**TASK BRIEF:** Considering every line below, count those with the word "theorem" and give only the result.

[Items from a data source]
/-- The cell holds 0 at construction, and no event of the engine's life that `NeverStored` allows changes it. -/
theorem NeverStored.cell_eq_zero {p : Params} {image : List Int} {a : Nat} {s : State} (h : NeverStored p image a s)
    (hlen : image.length ≤ a) : s.mem.cell a = 0 := by
  induction h with
  | built s hs =>
    obtain ⟨-, rfl⟩ := construct_ok_iff.mp hs
    exact constructed_cell_of_length_le p hlen
  | presented s t inputs _ ht ih =>
    obtain ⟨-, rfl⟩ := presentInput_ok_iff.mp ht
    rwa [State.withInq_mem]
  | stepped s t _ ha ht ih => rw [step_cell_of_not_stored ht ha, ih]
  | faulted s f _ _ ih => rwa [takeFault_mem]

/-- Settles O8, by induction on the engine's life: the read at an address that is not negative answers the cell, which is
still 0. -/
theorem neverWrittenCellsReadZero : Obligations.NeverWrittenCellsReadZero := by
  unfold Obligations.NeverWrittenCellsReadZero
  intro p image a s h hlen
  refine memRead_ok_iff.mpr ⟨Int.natCast_nonneg a, ?_⟩
  rw [Int.toNat_natCast, h.cell_eq_zero hlen]

end Sys2Proof.Machine
end

section
/-! What a decoded instruction takes from the lowest two digits of its label (spec/30_encoding.md R63, R64, R72), and where its
cells lie (R60). -/

namespace Sys2Proof

theorem Opcode.number_injective : Function.Injective Opcode.number := by
  intro op op' h
  have hsome : some op = some op' := by rw [← opcodeOf_number op, h, opcodeOf_number op']
  exact Option.some.inj hsome

/-- The opcode of a decoded instruction is the one whose number is the lowest two digits of its label. -/
theorem decode_opcode_number {p : Params} {L : Int} {arg : Nat → Int} {i : Instr} (hi : decode p L arg = .ok i) :
    i.opcode.number = L.toNat % 100 := by
  obtain ⟨h, hh, rfl⟩ := decode_ok_iff.mp hi
  obtain ⟨-, hnum, -⟩ := decodeLabel_ok_iff.mp hh
  rw [Head.instr_opcode, hnum]

@[simp] theorem Head.instr_length (h : Head) (arg : Nat → Int) : (h.instr arg).length = h.op.length := by
  rw [Instr.length, Head.instr_opcode]

theorem Instr.args_length_add_one (i : Instr) : i.args.length + 1 = i.length := by
  cases i <;> rfl

/-- Argument `k + 1` of a decoded instruction is argument cell `k + 1` (R60, R68). -/
theorem Head.instr_args_getElem? {h : Head} {arg : Nat → Int} {k : Nat} (hk : k < (h.instr arg).args.length) :
    (h.instr arg).args[k]? = some (arg (k + 1)) := by
  rw [Head.instr_args, List.length_map, List.length_range] at hk
  simp [Head.instr_args, List.getElem?_range hk]

namespace Machine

**TASK SOLUTION:** 7